We have recently completed SBIR research funded by DHS relating to Cyber-security and software assurance. In that research the necessity for a knowledge base for software assurance results becomes crystal clear. In this research we looked at relating software assurances methodologies – static analysis (evaluating the system design and source code) as well as dynamic analysis (evaluating tools that attempt to penetrate a system at runtime). We also looked at the integration and correlation of static and dynamic analysis. The really exciting results come from the correlated results. A video demonstrating these results can be seen here:
There are many tools that analyze systems for vulnerabilities and even some that can integrate the results of multiple tools and provide pretty pictures or reports. However, this is a naïve approach and one that cannot provide the full hybrid analysis capabilities needed to overcome the sophisticated threats to our critical systems. These more naïve approaches tend to provide a “black box” into which some information goes and then answers pop out. What this fails to provide is the ecosystem foundation whereby there can be any number of inputs from a wide variety of static and dynamic sources, any number of correlation and analysis algorithms (which must independently evolve as does attackers sophistication) and any number of reporting and visualization capabilities. A closed system (or a set of non-interoperable closed systems) can only, ever, be simple tools – not a technical foundation or the basis of an ecosystem.
The problem with any single point or closed solution is that the job of software assurance is, by necessity, never compete. There will always be new patterns of attack and patterns of vulnerabilities. In addition, any single tool invariably has many false positives (things marked as weaknesses that are not) and false negatives (vulnerabilities that have been missed). The false positives can run into the thousands, making true validation impractical, and of course, and SINGLE missed vulnerability can be disastrous. Only when the capabilities of multiple techniques, algorithms, visualizations and tools is combined can a realistic picture of a system’s risk be understood and vulnerabilities mitigated. We need an environment where these different tools, algorithms and visualization capabilities “plug in” to a common repository of facts about a system. Our tests have indicated that a federated approach to assurance reduces the false positives by an order of magnitude (or more) and improves coverage, providing fewer false negatives – i.e. a more trusted system.
The open knowledge base approach is fundamental to providing an agile, open and essentially unlimited capability to understand, analyze, secure and visualize our systems. With one query a new correlation can be tested, a new path explored or a new report produced. It is the essential move of cyber security from a tool orientation to a knowledge and information orientation.

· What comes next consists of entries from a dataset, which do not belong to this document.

-- ==== Sys2Proof/Certificates/Slice0/Obligations.lean ====
section
/-! DEFINITION. The statements about the block, for the provers. A statement of several parts is the conjunction of what its docstring says, in that order. -/

open Sys2Proof Sys2Proof.Machine

/-! ### The block as a whole -/

/-- A step with a command waiting is that command's effect on the state with the rest of the queue. -/
def Obligations.StepRunsFrontCommand : Prop :=
  ∀ (s : Machine.State) (c : Instr) (q : List Instr), s.pending = c :: q → Machine.step s = Machine.exec c { s with pending := q }

/-- An empty queue (the model's choice, log entry 2): with PWROK high one sub-fret of String time passes, and within a fret nothing else changes; with PWROK low every clock
stands (R470) and nothing changes; the queue stays empty and the fuses keep their bits. -/
def Obligations.IdleStep : Prop :=
  ∀ s : Machine.State, s.pending = [] →
    (s.pins.pwrok = false → Machine.step s = .next s) ∧
    (s.pins.pwrok = true → (s.str.time + 1) % 256 ≠ 0 → Machine.step s = .next { s with str := { s.str with time := s.str.time + 1 } }) ∧
    ∃ t, Machine.step s = .next t ∧ t.pending = [] ∧ FusesKept s.nv t.nv

/-- What reset leaves (R26, R34, R419, Tables 16.5 to 16.8, 16.12): String time 0 in FREE, no ring, context, core, collective or link, the operator's ledger off, memory
zero under no key, the tuning registers at their reset values, nothing sealed and no boot yet; and everything in canonical form. -/
def Obligations.ResetState : Prop :=
  let s := Machine.State.reset
  s.wf = true ∧ s.pending = [] ∧ s.str.time = 0 ∧ s.str.st = .free ∧ s.str.source = .none ∧ s.rings = [] ∧ s.ctxs = [] ∧ s.cores = [] ∧ s.colls = [] ∧
    s.ports = [] ∧ s.stalls = [] ∧ s.led.seq = 0 ∧ bitAt s.led.op.ctl 31 = false ∧ (∀ a, s.byteAt a = 0) ∧
    s.tun.live.lbPart = 0xE0603820 ∧ s.tun.live.timer = 0x200F4240 ∧ s.tun.live.feat = 0 ∧ s.tun.live.bridge = 0x31 ∧ s.tun.regs = s.tun.live ∧
    s.tun.sealed_ = false ∧ s.tun.boot = .booting ∧ s.sec.fmk = none ∧ s.hosts.l0 = 0

/-- Every command runs in every state: it answers a next state, and the queue of waiting commands is its sender's. -/
def Obligations.EveryCommandRuns : Prop :=
  ∀ (c : Instr) (s : Machine.State), ∃ t, Machine.exec c s = .next t ∧ t.pending = s.pending

/-- One-time-programmable fuses (Table 17.1, R428, R431): no step lowers the SVN floor, unprograms or restores a key slot, or changes the device's identity, UDS,
vendor keys or production state. -/
def Obligations.FusesOnlyGain : Prop :=
  ∀ s t : Machine.State, Machine.step s = .next t → FusesKept s.nv t.nv
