-- ==== Sys2Proof/Laws/State.lean ====
section
/-! SUPPORT. What each update of a unit of State leaves of each field: one lemma per field per update, true by unfolding, so that no proof
unfolds a record update. -/

namespace Sys2Proof.Machine

/-! ### setCore -/

@[simp] theorem State.setCore_pending (s : State) (n : Nat) (x : Core) : (s.setCore n x).pending = s.pending := rfl
@[simp] theorem State.setCore_str (s : State) (n : Nat) (x : Core) : (s.setCore n x).str = s.str := rfl
@[simp] theorem State.setCore_cores (s : State) (n : Nat) (x : Core) : (s.setCore n x).cores = tset {} s.cores n x := rfl
@[simp] theorem State.setCore_ctxs (s : State) (n : Nat) (x : Core) : (s.setCore n x).ctxs = s.ctxs := rfl
@[simp] theorem State.setCore_nextCtx (s : State) (n : Nat) (x : Core) : (s.setCore n x).nextCtx = s.nextCtx := rfl
@[simp] theorem State.setCore_nextId (s : State) (n : Nat) (x : Core) : (s.setCore n x).nextId = s.nextId := rfl
@[simp] theorem State.setCore_mem (s : State) (n : Nat) (x : Core) : (s.setCore n x).mem = s.mem := rfl
@[simp] theorem State.setCore_slices (s : State) (n : Nat) (x : Core) : (s.setCore n x).slices = s.slices := rfl
@[simp] theorem State.setCore_stalls (s : State) (n : Nat) (x : Core) : (s.setCore n x).stalls = s.stalls := rfl
@[simp] theorem State.setCore_nextKey (s : State) (n : Nat) (x : Core) : (s.setCore n x).nextKey = s.nextKey := rfl
@[simp] theorem State.setCore_keyEra (s : State) (n : Nat) (x : Core) : (s.setCore n x).keyEra = s.keyEra := rfl
@[simp] theorem State.setCore_rings (s : State) (n : Nat) (x : Core) : (s.setCore n x).rings = s.rings := rfl
@[simp] theorem State.setCore_fns (s : State) (n : Nat) (x : Core) : (s.setCore n x).fns = s.fns := rfl
@[simp] theorem State.setCore_stl (s : State) (n : Nat) (x : Core) : (s.setCore n x).stl = s.stl := rfl
@[simp] theorem State.setCore_stlInval (s : State) (n : Nat) (x : Core) : (s.setCore n x).stlInval = s.stlInval := rfl
@[simp] theorem State.setCore_stlCtx (s : State) (n : Nat) (x : Core) : (s.setCore n x).stlCtx = s.stlCtx := rfl
@[simp] theorem State.setCore_ports (s : State) (n : Nat) (x : Core) : (s.setCore n x).ports = s.ports := rfl
@[simp] theorem State.setCore_best (s : State) (n : Nat) (x : Core) : (s.setCore n x).best = s.best := rfl
@[simp] theorem State.setCore_colls (s : State) (n : Nat) (x : Core) : (s.setCore n x).colls = s.colls := rfl
@[simp] theorem State.setCore_passDue (s : State) (n : Nat) (x : Core) : (s.setCore n x).passDue = s.passDue := rfl
@[simp] theorem State.setCore_kept (s : State) (n : Nat) (x : Core) : (s.setCore n x).kept = s.kept := rfl
@[simp] theorem State.setCore_stores (s : State) (n : Nat) (x : Core) : (s.setCore n x).stores = s.stores := rfl
@[simp] theorem State.setCore_led (s : State) (n : Nat) (x : Core) : (s.setCore n x).led = s.led := rfl
@[simp] theorem State.setCore_mtxShadow (s : State) (n : Nat) (x : Core) : (s.setCore n x).mtxShadow = s.mtxShadow := rfl
@[simp] theorem State.setCore_tun (s : State) (n : Nat) (x : Core) : (s.setCore n x).tun = s.tun := rfl
@[simp] theorem State.setCore_nv (s : State) (n : Nat) (x : Core) : (s.setCore n x).nv = s.nv := rfl
@[simp] theorem State.setCore_sec (s : State) (n : Nat) (x : Core) : (s.setCore n x).sec = s.sec := rfl
@[simp] theorem State.setCore_pwr (s : State) (n : Nat) (x : Core) : (s.setCore n x).pwr = s.pwr := rfl
@[simp] theorem State.setCore_pins (s : State) (n : Nat) (x : Core) : (s.setCore n x).pins = s.pins := rfl
@[simp] theorem State.setCore_hosts (s : State) (n : Nat) (x : Core) : (s.setCore n x).hosts = s.hosts := rfl
@[simp] theorem State.setCore_limits (s : State) (n : Nat) (x : Core) : (s.setCore n x).limits = s.limits := rfl
@[simp] theorem State.setCore_out (s : State) (n : Nat) (x : Core) : (s.setCore n x).out = s.out := rfl
@[simp] theorem State.setCore_rnd (s : State) (n : Nat) (x : Core) : (s.setCore n x).rnd = s.rnd := rfl

/-! ### setStall -/

@[simp] theorem State.setStall_pending (s : State) (n : Nat) (x : Stall) : (s.setStall n x).pending = s.pending := rfl
@[simp] theorem State.setStall_str (s : State) (n : Nat) (x : Stall) : (s.setStall n x).str = s.str := rfl
@[simp] theorem State.setStall_cores (s : State) (n : Nat) (x : Stall) : (s.setStall n x).cores = s.cores := rfl
@[simp] theorem State.setStall_ctxs (s : State) (n : Nat) (x : Stall) : (s.setStall n x).ctxs = s.ctxs := rfl
@[simp] theorem State.setStall_nextCtx (s : State) (n : Nat) (x : Stall) : (s.setStall n x).nextCtx = s.nextCtx := rfl
@[simp] theorem State.setStall_nextId (s : State) (n : Nat) (x : Stall) : (s.setStall n x).nextId = s.nextId := rfl
@[simp] theorem State.setStall_mem (s : State) (n : Nat) (x : Stall) : (s.setStall n x).mem = s.mem := rfl
@[simp] theorem State.setStall_slices (s : State) (n : Nat) (x : Stall) : (s.setStall n x).slices = s.slices := rfl
@[simp] theorem State.setStall_stalls (s : State) (n : Nat) (x : Stall) : (s.setStall n x).stalls = tset {} s.stalls n x := rfl
@[simp] theorem State.setStall_nextKey (s : State) (n : Nat) (x : Stall) : (s.setStall n x).nextKey = s.nextKey := rfl
@[simp] theorem State.setStall_keyEra (s : State) (n : Nat) (x : Stall) : (s.setStall n x).keyEra = s.keyEra := rfl
@[simp] theorem State.setStall_rings (s : State) (n : Nat) (x : Stall) : (s.setStall n x).rings = s.rings := rfl
@[simp] theorem State.setStall_fns (s : State) (n : Nat) (x : Stall) : (s.setStall n x).fns = s.fns := rfl
@[simp] theorem State.setStall_stl (s : State) (n : Nat) (x : Stall) : (s.setStall n x).stl = s.stl := rfl
@[simp] theorem State.setStall_stlInval (s : State) (n : Nat) (x : Stall) : (s.setStall n x).stlInval = s.stlInval := rfl
@[simp] theorem State.setStall_stlCtx (s : State) (n : Nat) (x : Stall) : (s.setStall n x).stlCtx = s.stlCtx := rfl
@[simp] theorem State.setStall_ports (s : State) (n : Nat) (x : Stall) : (s.setStall n x).ports = s.ports := rfl
@[simp] theorem State.setStall_best (s : State) (n : Nat) (x : Stall) : (s.setStall n x).best = s.best := rfl
@[simp] theorem State.setStall_colls (s : State) (n : Nat) (x : Stall) : (s.setStall n x).colls = s.colls := rfl
@[simp] theorem State.setStall_passDue (s : State) (n : Nat) (x : Stall) : (s.setStall n x).passDue = s.passDue := rfl
@[simp] theorem State.setStall_kept (s : State) (n : Nat) (x : Stall) : (s.setStall n x).kept = s.kept := rfl
@[simp] theorem State.setStall_stores (s : State) (n : Nat) (x : Stall) : (s.setStall n x).stores = s.stores := rfl
@[simp] theorem State.setStall_led (s : State) (n : Nat) (x : Stall) : (s.setStall n x).led = s.led := rfl
@[simp] theorem State.setStall_mtxShadow (s : State) (n : Nat) (x : Stall) : (s.setStall n x).mtxShadow = s.mtxShadow := rfl
@[simp] theorem State.setStall_tun (s : State) (n : Nat) (x : Stall) : (s.setStall n x).tun = s.tun := rfl
@[simp] theorem State.setStall_nv (s : State) (n : Nat) (x : Stall) : (s.setStall n x).nv = s.nv := rfl
@[simp] theorem State.setStall_sec (s : State) (n : Nat) (x : Stall) : (s.setStall n x).sec = s.sec := rfl
@[simp] theorem State.setStall_pwr (s : State) (n : Nat) (x : Stall) : (s.setStall n x).pwr = s.pwr := rfl
@[simp] theorem State.setStall_pins (s : State) (n : Nat) (x : Stall) : (s.setStall n x).pins = s.pins := rfl
@[simp] theorem State.setStall_hosts (s : State) (n : Nat) (x : Stall) : (s.setStall n x).hosts = s.hosts := rfl
@[simp] theorem State.setStall_limits (s : State) (n : Nat) (x : Stall) : (s.setStall n x).limits = s.limits := rfl
@[simp] theorem State.setStall_out (s : State) (n : Nat) (x : Stall) : (s.setStall n x).out = s.out := rfl
@[simp] theorem State.setStall_rnd (s : State) (n : Nat) (x : Stall) : (s.setStall n x).rnd = s.rnd := rfl

/-! ### setRing -/

@[simp] theorem State.setRing_pending (s : State) (n : Nat) (x : Ring) : (s.setRing n x).pending = s.pending := rfl
@[simp] theorem State.setRing_str (s : State) (n : Nat) (x : Ring) : (s.setRing n x).str = s.str := rfl
@[simp] theorem State.setRing_cores (s : State) (n : Nat) (x : Ring) : (s.setRing n x).cores = s.cores := rfl
@[simp] theorem State.setRing_ctxs (s : State) (n : Nat) (x : Ring) : (s.setRing n x).ctxs = s.ctxs := rfl
@[simp] theorem State.setRing_nextCtx (s : State) (n : Nat) (x : Ring) : (s.setRing n x).nextCtx = s.nextCtx := rfl
@[simp] theorem State.setRing_nextId (s : State) (n : Nat) (x : Ring) : (s.setRing n x).nextId = s.nextId := rfl
@[simp] theorem State.setRing_mem (s : State) (n : Nat) (x : Ring) : (s.setRing n x).mem = s.mem := rfl
@[simp] theorem State.setRing_slices (s : State) (n : Nat) (x : Ring) : (s.setRing n x).slices = s.slices := rfl
@[simp] theorem State.setRing_stalls (s : State) (n : Nat) (x : Ring) : (s.setRing n x).stalls = s.stalls := rfl
@[simp] theorem State.setRing_nextKey (s : State) (n : Nat) (x : Ring) : (s.setRing n x).nextKey = s.nextKey := rfl
@[simp] theorem State.setRing_keyEra (s : State) (n : Nat) (x : Ring) : (s.setRing n x).keyEra = s.keyEra := rfl
@[simp] theorem State.setRing_rings (s : State) (n : Nat) (x : Ring) : (s.setRing n x).rings = tset {} s.rings n x := rfl
@[simp] theorem State.setRing_fns (s : State) (n : Nat) (x : Ring) : (s.setRing n x).fns = s.fns := rfl
@[simp] theorem State.setRing_stl (s : State) (n : Nat) (x : Ring) : (s.setRing n x).stl = s.stl := rfl
@[simp] theorem State.setRing_stlInval (s : State) (n : Nat) (x : Ring) : (s.setRing n x).stlInval = s.stlInval := rfl
@[simp] theorem State.setRing_stlCtx (s : State) (n : Nat) (x : Ring) : (s.setRing n x).stlCtx = s.stlCtx := rfl
@[simp] theorem State.setRing_ports (s : State) (n : Nat) (x : Ring) : (s.setRing n x).ports = s.ports := rfl
@[simp] theorem State.setRing_best (s : State) (n : Nat) (x : Ring) : (s.setRing n x).best = s.best := rfl
@[simp] theorem State.setRing_colls (s : State) (n : Nat) (x : Ring) : (s.setRing n x).colls = s.colls := rfl
@[simp] theorem State.setRing_passDue (s : State) (n : Nat) (x : Ring) : (s.setRing n x).passDue = s.passDue := rfl
@[simp] theorem State.setRing_kept (s : State) (n : Nat) (x : Ring) : (s.setRing n x).kept = s.kept := rfl
@[simp] theorem State.setRing_stores (s : State) (n : Nat) (x : Ring) : (s.setRing n x).stores = s.stores := rfl
@[simp] theorem State.setRing_led (s : State) (n : Nat) (x : Ring) : (s.setRing n x).led = s.led := rfl
@[simp] theorem State.setRing_mtxShadow (s : State) (n : Nat) (x : Ring) : (s.setRing n x).mtxShadow = s.mtxShadow := rfl
@[simp] theorem State.setRing_tun (s : State) (n : Nat) (x : Ring) : (s.setRing n x).tun = s.tun := rfl
@[simp] theorem State.setRing_nv (s : State) (n : Nat) (x : Ring) : (s.setRing n x).nv = s.nv := rfl
@[simp] theorem State.setRing_sec (s : State) (n : Nat) (x : Ring) : (s.setRing n x).sec = s.sec := rfl
@[simp] theorem State.setRing_pwr (s : State) (n : Nat) (x : Ring) : (s.setRing n x).pwr = s.pwr := rfl
@[simp] theorem State.setRing_pins (s : State) (n : Nat) (x : Ring) : (s.setRing n x).pins = s.pins := rfl
@[simp] theorem State.setRing_hosts (s : State) (n : Nat) (x : Ring) : (s.setRing n x).hosts = s.hosts := rfl
@[simp] theorem State.setRing_limits (s : State) (n : Nat) (x : Ring) : (s.setRing n x).limits = s.limits := rfl
@[simp] theorem State.setRing_out (s : State) (n : Nat) (x : Ring) : (s.setRing n x).out = s.out := rfl
@[simp] theorem State.setRing_rnd (s : State) (n : Nat) (x : Ring) : (s.setRing n x).rnd = s.rnd := rfl
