-- ==== Sys2Proof/WellFormed.lean ====
section
/-! DEFINITION. Which commands are well formed: operands that the types do not bound have the lengths and ranges that the spec gives
what they stand for. -/

namespace Sys2Proof

/-- A flit carries a body of 248 bytes (R250), a packet at most 4,096 bytes of payload in units of 32 (R263, Table 11.10). -/
def pktOk (x : Pkt) : Bool := decide (x.data.length ≤ 4096) && decide (x.data.length % 32 = 0)

/-- Bytes that a host returned: as many as were read. -/
def hostBytesOk (n : Nat) : HostBytes → Bool
  | .bytes l => decide (l.length = n)
  | .fail _ => true

/-- A fetched golden block is 4,096 bytes (R207). -/
def fetchOk : FetchEnd → Bool
  | .data l => decide (l.length = 4096)
  | _ => true

/-- A symbol in error differs from the one that was written (R199). -/
def errsOk (l : SymErrs) : Bool := l.all fun e => e.2 != 0

/-- The same of units in error. -/
def unitErrsOk (us : UnitErrs) : Bool := us.all fun e => errsOk e.2

/-- A record has its 8 header bytes and data in multiples of 8 bytes (R399); bytes given by place lie in it, in rising order. -/
def recOk : TunRec → Bool
  | .bytes l => decide (8 ≤ l.length) && decide (l.length % 8 = 0)
  | .fill hdr n _ cells => decide (hdr.length = 8) && decide (n % 8 = 0) && decide (cells.Pairwise fun a b => a.1 < b.1) && cells.all fun e => decide (e.1 < n)

/-- An image's header has 64 bytes (R398). -/
def imgOk : HostGot TunImg → Bool
  | .got x => decide (x.hdr.length = 64) && x.recs.all recOk
  | .fail => true

/-- A command is well formed. -/
def Instr.wf : Instr → Bool
  | .wireEdge _ _ => true
  | .wireSourceTimeout => true
  | .fabricSourceTimeout _ => true
  | .stringBoundary => true
  | .holdoverExpiry => true
  | .stringLostStop => true
  | .strCountLoadWrite _ _ _ => true
  | .phaseSend l => decide (l.length = 16)
  | .phase _ _ _ _ _ _ => true
  | .laserPowerSample _ _ _ => true
  | .mxi _ _ _ => true
  | .heldIssueRetry _ _ => true
  | .passStart _ _ _ => true
  | .passEnd _ _ _ us _ => unitErrsOk us
  | .passComplete _ _ => true
  | .nop _ _ _ => true
  | .iadd _ _ _ _ => true
  | .iaddi _ _ _ _ => true
  | .isub _ _ _ _ => true
  | .imul _ _ _ _ => true
  | .imad _ _ _ _ => true
  | .idiv _ _ _ => true
  | .iminmax _ _ _ => true
  | .lop _ _ _ => true
  | .lopi _ _ _ => true
  | .shf _ _ _ => true
  | .bits _ _ _ => true
  | .movi _ _ _ => true
  | .mov _ _ _ => true
  | .sel _ _ _ => true
  | .fadd _ _ _ => true
  | .fmul _ _ _ => true
  | .ffma _ _ _ => true
  | .faddi _ _ _ => true
  | .fmuli _ _ _ => true
  | .fminmax _ _ _ => true
  | .xfn _ _ _ => true
  | .fdiv _ _ _ => true
  | .hop2 _ _ _ => true
  | .cvt _ _ _ => true
  | .rng _ _ _ => true
  | .shfl _ _ _ => true
  | .vote _ _ _ => true
  | .icmp _ _ _ => true
  | .fcmp _ _ _ => true
  | .pcomb _ _ _ => true
  | .ldl _ _ _ _ errs => errsOk errs
  | .stl _ _ _ _ => true
  | .ldg _ _ _ _ => true
  | .globalLoadReturn _ _ errs => errsOk errs
  | .stg _ _ _ _ => true
  | .fence _ _ _ => true
  | .ncinv _ _ _ => true
  | .pref _ _ _ _ us => unitErrsOk us
  | .atomg _ _ _ _ _ us => unitErrsOk us
  | .redg _ _ _ _ _ us => unitErrsOk us
  | .atoml _ _ _ _ => true
  | .bra _ _ _ => true
  | .brx _ _ _ => true
  | .call _ _ _ => true
  | .exit _ _ _ => true
  | .bar _ _ _ => true
  | .trap _ _ _ => true
  | .yield _ _ _ => true
  | .vxi _ _ _ => true
  | .cxi _ _ _ => true
  | .twait _ _ _ => true
  | .tread _ _ _ => true
  | .sreg _ _ _ => true
  | .blockStart _ _ => true
  | .contextKillDone _ => true
  | .watchdogExpired _ _ => true
  | .contextEnd _ => true
  | .vecCvt _ us => unitErrsOk us
  | .vecAdd _ us => unitErrsOk us
  | .vecMul _ us => unitErrsOk us
  | .vecFma _ us => unitErrsOk us
  | .vecMin _ us => unitErrsOk us
  | .vecMax _ us => unitErrsOk us
  | .vecCmp _ us => unitErrsOk us
  | .vecSel _ us => unitErrsOk us
  | .vecRed _ us => unitErrsOk us
  | .vectorDescComplete _ => true
  | .patrolRead _ off errs => decide (off < 0x1000000000) && errsOk errs
  | .stackFail _ _ => true
  | .hbmThermalSample _ _ => true
  | .refillStart => true
  | .refillFetchDone _ r => fetchOk r
  | .heldReadTimeout _ => true
  | .pinLeaseExpiry _ _ => true
  | .open_ _ => true
  | .close _ => true
  | .closeAddBackDone _ => true
  | .norm _ => true
  | .normDone _ us => unitErrsOk us
  | .apply _ => true
  | .applyHoldDrained _ => true
  | .applyGateOpen _ => true
  | .updateEngineLine _ _ us => unitErrsOk us
  | .applyCommitDone _ => true
  | .gateTimeout _ => true
  | .emit _ => true
  | .emitDone _ => true
  | .abandon _ => true
  | .pipelineChoose _ _ => true
  | .flitReceive _ x => decide (x.body.length = 248)
  | .nakResendTimeout _ => true
  | .flitSlotTransmit _ => true
  | .nak _ _ => true
  | .credit _ _ _ _ _ => true
  | .train _ _ _ _ _ _ _ _ _ _ => true
  | .delayReq _ _ _ _ _ => true
  | .delayRsp _ _ _ _ _ _ => true
  | .delayMeasureStart _ ts => decide (ts.length = 16)
  | .planEntries _ _ _ count es => decide (es.length = count.toNat)
  | .flowEntries _ _ _ count es => decide (es.length = count.toNat)
  | .planSend _ _ es fs _ => es.all (fun e => decide (e.1 < 256)) && fs.all fun e => decide (e.1 < 256)
  | .planAck _ _ _ => true
  | .planNak _ _ _ _ _ => true
  | .switch _ _ _ => true
  | .switchWithdraw _ => true
  | .planSwitch _ => true
  | .keyNonce _ _ => true
  | .keyConfirmation _ _ => true
  | .down _ _ => true
  | .lateAck _ => true
  | .lateAckLimit _ => true
  | .replayLimit _ => true
  | .fecLimit _ _ _ => true
  | .tagFailureLimit _ => true
  | .silentTimeout _ => true
  | .rekey _ => true
  | .retrainBackoffExpiry _ => true
  | .trainingStepTimeout _ step _ => decide (step.val ≠ 0)
  | .linkUp _ => true
  | .retrain _ _ => true
  | .put _ x => pktOk x
  | .getReq _ x us => pktOk x && unitErrsOk us
  | .reducePut _ x _ => pktOk x
  | .permutePacket _ x => pktOk x
  | .getRsp _ x => pktOk x
  | .putDone _ x => pktOk x
  | .collectivePacketReceive _ x _ => pktOk x
  | .segmentForward _ _ _ _ errs _ => errsOk errs
  | .pass _ x us _ => pktOk x && unitErrsOk us
  | .stepPass _ x => pktOk x
  | .retract _ x => pktOk x
  | .leave _ x => pktOk x
  | .sealQuery _ x errs => pktOk x && errsOk errs
  | .sealNone _ x => pktOk x
  | .sealQueryTimeout _ _ => true
  | .allReduce _ => true
  | .reduceScatter _ => true
  | .allGather _ => true
  | .broadcast _ => true
  | .allToAll _ => true
  | .permute _ => true
  | .stepset _ => true
  | .collectiveStart _ _ => true
  | .passSend _ _ us _ => unitErrsOk us
  | .stepPassSend _ => true
  | .stepPassResend _ => true
  | .permuteCommit _ _ us => unitErrsOk us
  | .collectiveComplete _ _ us _ => unitErrsOk us
  | .collectiveDeadline _ _ => true
  | .retractedCollectiveEnd _ _ => true
  | .leaveEnd _ _ => true
  | .kick _ _ _ _ => true
  | .doorbellScan _ _ r => hostBytesOk 32 r
  | .doorbellRead _ x => hostBytesOk 8 x
  | .descriptorRead _ x => hostBytesOk 64 x
  | .seqReread _ x => hostBytesOk 64 x
  | .kernelLaunch _ => true
  | .copy _ _ us => unitErrsOk us
  | .accumCopy _ _ _ us => unitErrsOk us
  | .fill _ _ => true
  | .vectorStream _ => true
  | .matrixStream _ => true
  | .streamEntriesDone _ => true
  | .fenceDesc _ => true
  | .signal _ => true
  | .wait _ => true
  | .eventWaitSatisfied _ => true
  | .waitTime _ => true
  | .waitTimeReached _ => true
  | .eventWaitTimeout _ => true
  | .tallyRead _ _ => true
  | .completionRecord _ _ => true
  | .coalesceTimeout _ _ => true
  | .ringCreate _ _ => true
  | .ringStop _ _ => true
  | .ringStopDone _ => true
  | .ringResume _ _ => true
  | .ringDestroy _ _ => true
  | .flr _ => true
  | .perst _ => true
  | .hostPortLeavesL0 _ _ => true
  | .atsInvalidate _ _ => true
  | .ideKm _ _ _ _ => true
  | .ideIntegrityFailure _ _ _ => true
  | .spdmRequest _ _ => true
  | .setFabricKey _ _ _ => true
  | .pqSign _ _ => true
  | .getPqCert _ _ _ _ => true
  | .lockInterface _ _ => true
  | .startInterface _ => true
  | .stopInterface _ => true
  | .getInterfaceReport _ => true
  | .tdiUnlockDone _ => true
  | .stallCreate _ _ => true
  | .stallReset _ _ => true
  | .stallResetDone _ => true
  | .stallDestroy _ _ => true
  | .assign _ _ => true
  | .inval _ _ => true
  | .setShare _ _ => true
  | .share _ _ => true
  | .unshare _ _ => true
  | .fnQuota _ _ => true
  | .setRkey _ _ => true
  | .goldenAdd _ _ => true
  | .goldenRemove _ _ => true
  | .shareOffer _ _ => true
  | .shareWithdraw _ _ => true
  | .quantumEnd _ => true
  | .coreGrant => true
  | .contextSave _ _ => true
  | .contextRestore _ _ _ => true
  | .windowClose _ => true
  | .ldgCtlWrite _ _ _ => true
  | .ldgBaseWrite _ _ _ _ => true
  | .run _ _ => true
  | .fieldTestDone _ => true
  | .cancel _ _ => true
  | .fenceUnit _ _ => true
  | .fenceTakeEffect => true
  | .planEntryLeaseExpiry _ _ => true
  | .windowLeaseExpiry _ _ => true
  | .heldGetLeaseExpiry _ => true
  | .stage _ img => imgOk img
  | .stageDone _ => true
  | .applyLive _ => true
  | .tuningPrepareDone _ => true
  | .tuningSwitch _ => true
  | .qPoint _ _ => true
  | .qLimitExpiry _ _ => true
  | .tuningCommit _ => true
  | .tuningRevert _ => true
  | .applyAtReset _ => true
  | .rollback _ => true
  | .discard _ => true
  | .capture _ => true
  | .resetDevice _ _ => true
  | .unsealedFieldApply => true
  | .powerOn _ => true
  | .bootReady => true
  | .bootTimeout _ => true
  | .powerDown => true
  | .coreRailRemove => true
  | .fwWrite _ _ => true
  | .commitSvn _ => true
  | .nonce _ => true
  | .keyAdd _ _ => true
  | .keyRevoke _ _ => true
  | .debugUnlock _ _ => true
  | .slowPowerLoop x => decide (x.pDie.length = 6) && decide (x.energy.length = 6)
  | .pwrCapOvrWrite _ _ => true
  | .droop _ => true
  | .droopHoldExpiry _ => true
  | .pwrbrakeAssert => true
  | .brakeRelease => true
  | .brakeRampFret => true
  | .thermalSample _ _ => true
  | .mctpControl _ _ => true
  | .pldmBaseDiscovery _ => true
  | .pldmGetSensor _ _ => true
  | .deviceResetEffecter _ _ => true
  | .pldmFwUpdate _ _ => true
  | .ledgerRead _ _ => true
  | .registerWrite _ off _ _ _ => decide (off < 0x40000)
  | .lowHalfReadLatch _ off size _ => decide (off < 0x40000) && decide (0 < size)
  | .doorbellConfigWrite _ off _ _ => decide (off < 0x40000)
  | .tunOp _ _ _ => true
  | .perstDeassert _ => true
  | .hostPortReachesL0 _ _ _ => true
  | .vfEnable _ _ => true
  | .pwrbrakeDeassert => true
  | .droopSupplyRecovery _ => true
  | .oldKeyAcceptExpiry _ => true

end Sys2Proof
end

With a knowledge base as a foundation we have the makings of an ecosystem, not just a product. Anyone can add an adapter to gather new system facts, anyone can add new correlation or analysis algorithms – based on the information from any of the inputs, from anyone else, anyone can then add visualizations or reports to the information produced from any of the inputs or any of the correlation or analysis algorithms. It should be noted that while the ecosystem is open due to the knowledge base, any component may be internally open or closed – based on the commercial or security interests of the authors. This openness and flexibility are crucial for a successful software assurance ecosystem.
Since it is our desire and expectation to have this degree of openness and flexibility, the capabilities of and interfaces to the knowledge base are crucial. It has to be tough enough, scalable enough and capable enough to manage such varied requirements. The approach to the knowledge base we evaluated is to integrate the experience of dozens of experts in the field which have contributed to an open standard – ISO/IEC 19506 (OMG-KDM). Home-grown or ad-hoc approaches to the problem are unlikely to encompass the deep experience encompassed in the standard and reproducing that capability in a non-standard way would be expensive and counter-productive.
Of course any standard must be “field proven” and this project has been a test of that standard to encompass the new capabilities of hybrid analysis. The good news is that there were no changes required to the standard foundation. All that was required is the addition of definitions, in terms of KDM primitives, of the new capabilities – execution traces and penetration results. This addition of new definitions in terms of primitives is the intended way for the knowledge base to grow in scope and flexibility. The KDM based repository performed admirably in this project and exceeded expectations.
It is therefore our conclusion in this research that ISO/IEC 19506 (OMG-KDM) and the knowledge based approach have been validated for hybrid analysis and Cyber Security. There is no reason for proprietary, black-box or closed solutions. Further, it is apparent that it is irresponsible to deploy any system in today’s environment without rigorous software assurance.